Budget Cuts Update

You might remember that the government of PNG recently cut their health care budget by 40% which has impacted the hospitals in PNG including Kudjip Nazarene Hospital.  The hospital has shared several ways God has been answering prayer during this time.  I’ll share a few here, but encourage you to visit the hospital’s website to read of more ways God is providing.  Here’s a few highlights they listed:

~Media attention: The hospital has made the newspapers several times.  As the most reliable hospital in the region (and the country), people care what happens to the hospital.  How this crisis could affect Kudjip has been a concern for the public and highlighted how excellent the care at Kudjip is.  This has drawn much needed attention to this national issue as well as brought specific support for Kudjip’s critical role.

~The government of PNG has responded to the crisis first by replacing a month of salary budget to all of Christian Health Services in PNG that was skipped last year.  The National Department of Health also helped with some extra funds in February to Kudjip.  Also even though every government budget has been cut, it has made it to the floor of Parliament that the cut to Christian Health Services should be reversed because of the care they give. We pray that will happen.

~NMI 100 year projects: God is not surprised by our needs.  Some districts had already picked up some projects in the NMI 100 year that will help us with expenses such as containers, help other NHM divisions like CBHC, and continue to improve long-term systems such as housing repairs, which are also a great staff encouragement in these times.

~Keeping a discipleship emphasis: Some church donors have specifically helped continue staff spiritual retreats (see our recent post about how our staff’s growing sense of call has motivated them to give better care and even to sacrifice their own pay rather than continually increase fees.)  The staff have been so blessed that we are continuing this spiritual discipleship program despite the difficult finances.  It has shown them the importance of our own internal discipleship and really improves our care and sustainability to have people here with a deep sense of call to service.

God is providing!  Continue to pray for the administration as they navigate this financial crisis.  Pray for the doctors and staff providing care.  Pray that the hand of God will clearly be evident through this time.



‘Tis the Season

image‘Tis the season for critter catching.  The rain has let up for a bit as the sun is warming the days.  Bug jars have come out along with the blooming tulips and daffodils.  The rule at our house is that frogs and snakes may be kept on the back porch (NOT in the house) since they seem to find any little hole to crawl out of.  Ladybugs and boxelder bugs are allowed in jars in the house.  The kids are always on the look out for new little critters.  Several times they’ve caught a moth in the jar and a few days later the inside of the jar is covered in tiny little eggs.  These are watched closely until they hatch and itty-bitty caterpillars are inching all over the jar.  We also have bird feeders on the back deck and bird watching has become a favorite mealtime activity (and a distraction during school time).

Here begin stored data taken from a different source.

-- ==== Sys2Proof/Laws/KeepsTakeover.lean ====
section
/-! SUPPORT. What the operations of Machine/Takeover.lean leave as it was. -/

namespace Sys2Proof.Machine

theorem dropImage_keeps {s} :
    Keeps 536870912 s (dropImage s) := by
  delta dropImage
  refine keeps_ite (fun x => x) ?_ ?_
  · refine Keeps.step ?_ setFwSlot_keeps rfl
    exact Keeps.rfl
  exact Keeps.rfl

theorem dropClients_keeps {s} :
    Keeps 150994944 s (dropClients s) := by
  delta dropClients
  refine keeps_foldl (fun x => x) _ _ ?_ ?_
  · exact Keeps.rfl
  intro _ _ _
  refine Keeps.step ?_ dropMgmt_keeps rfl
  assumption

theorem rollPrepare_keeps {s} :
    Keeps 14115161771 s (rollPrepare s) := by
  delta rollPrepare
  split
  · refine Keeps.step ?_ rollBack_keeps rfl
    exact Keeps.rfl
  exact Keeps.rfl

theorem processorTakeover_keeps {s us} :
    Keeps 14652032683 s (processorTakeover s us) := by
  delta processorTakeover
  extract_lets -merge -useContext -underBinder +onlyGivenNames x1
  try clear_value x1
  refine keeps_ite (fun x => x) ?_ ?_
  · exact Keeps.rfl
  extract_lets -merge -useContext -underBinder +onlyGivenNames x2
  refine Keeps.cut (n := 14652032683) (s := s) x2 ?_ ?_
  · subst x2
    refine Keeps.step ?_ dropClients_keeps rfl
    refine Keeps.step ?_ dropImage_keeps rfl
    refine Keeps.step ?_ odBit_keeps rfl
    exact Keeps.rfl
  intro _
  try clear_value x2
  refine keeps_ite (fun x => x) ?_ ?_
  · refine Keeps.step ?_ replaceRequest_keeps rfl
    assumption
  extract_lets -merge -useContext -underBinder +onlyGivenNames x3
  refine Keeps.cut (n := 14652032683) (s := s) x3 ?_ ?_
  · subst x3
    refine Keeps.step ?_ odSet_keeps rfl
    refine Keeps.step ?_ odBit_keeps rfl
    assumption
  intro _
  try clear_value x3
  extract_lets -merge -useContext -underBinder +onlyGivenNames x4
  refine Keeps.cut (n := 14652032683) (s := s) x4 ?_ ?_
  · subst x4
    refine Keeps.step ?_ rollPrepare_keeps rfl
    refine Keeps.step ?_ writeGaps_keeps rfl
    assumption
  intro _
  try clear_value x4
  extract_lets -merge -useContext -underBinder +onlyGivenNames x5
  refine Keeps.cut (n := 14652032683) (s := s) x5 ?_ ?_
  · subst x5
    refine Keeps.step ?_ odPut_keeps rfl
    refine Keeps.step ?_ bump_keeps rfl
    assumption
  intro _
  try clear_value x5
  extract_lets -merge -useContext -underBinder +onlyGivenNames x6
  refine Keeps.cut (n := 14652032683) (s := s) x6 ?_ ?_
  · subst x6
    refine Keeps.step ?_ recordEvent_keeps rfl
    refine Keeps.step ?_ replaceRequest_keeps rfl
    assumption
  intro _
  try clear_value x6
  refine Keeps.step ?_ startFlush_keeps rfl
  assumption

theorem execMpHeartbeatTimeout_keeps {us s t} (h : execMpHeartbeatTimeout us s = .next t) :
    Keeps 14652032683 s t := by
  delta execMpHeartbeatTimeout at h
  refine keeps_next ?_ h
  refine Keeps.step ?_ processorTakeover_keeps rfl
  exact Keeps.rfl

theorem execMpSelfCheckFail_keeps {us s t} (h : execMpSelfCheckFail us s = .next t) :
    Keeps 14652032683 s t := by
  delta execMpSelfCheckFail at h
  refine keeps_next ?_ h
  refine Keeps.step ?_ processorTakeover_keeps rfl
  exact Keeps.rfl

end Sys2Proof.Machine
end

As we’ve prepared for moving to PNG the kids have wanted to research what animals await their discovery.

There are marsupials related to those that live in Australia, like the Tree Kangaroo.

Cuscus is a slow moving animal about the size of a cat and sometimes mistaken for a sloth.

The male Bowerbird creates an elaborate bower and dances around flashing his feathers to attract a female.   A few years ago we watched a video of this, so we plan to watch it again before leaving.

Do you have any guesses as to what is the top predator in Papua New Guinea?  I was surprised to find out that it is the Harpy eagle as there are no large mammals that are predators on the island.

It will be an adventure as we explore the wildlife next fall!







College Connections


During my last two years at Northwest Nazarene University I worked in the mailroom.  It was a job I enjoyed and my competitive nature showed up here, even if it was against myself.  I would try to memorize where every name was on the boxes so I could beat my previous time in getting the mail delivered to each box.  Occasionally someone will ask if I know a person who attended college the same time I did and if I didn’t know them personally I usually recognize their name from the mailroom.

Many mornings I worked alongside Wayne Larson.  He and his wife, Joann, ran the mailroom, but had spent many years as missionaries in Swaziland, South Africa and Papua New Guinea (read more about their work here).  Little did I know while I listened to stories from their travels that 15 years later I would be preparing to move my family to Papua New Guinea.

In February I traveled back to Nampa to share with several groups about God’s work in PNG and His call on our lives.  One of the missions groups ended up meeting at the home of the Larson’s son.  He shared with me a little more about their work in PNG.  Wayne served as the hospital administrator and trained a man from PNG to take over his job.  This man named his son Wayne Larson and Little Wayne hopes to one day attend NNU.

Nathan’s college roommate, Jeremy, spent time in Papua New Guinea as a missionary kid. He has been very encouraging in this upcoming adventure.  God has used texts and e-mails from him at times we’ve been feeling discouraged to help us refocus and know that God has things under control.  We are grateful for his encouragement.

As we’ve shared about our upcoming move it’s been fun to see how many connections other people have with PNG.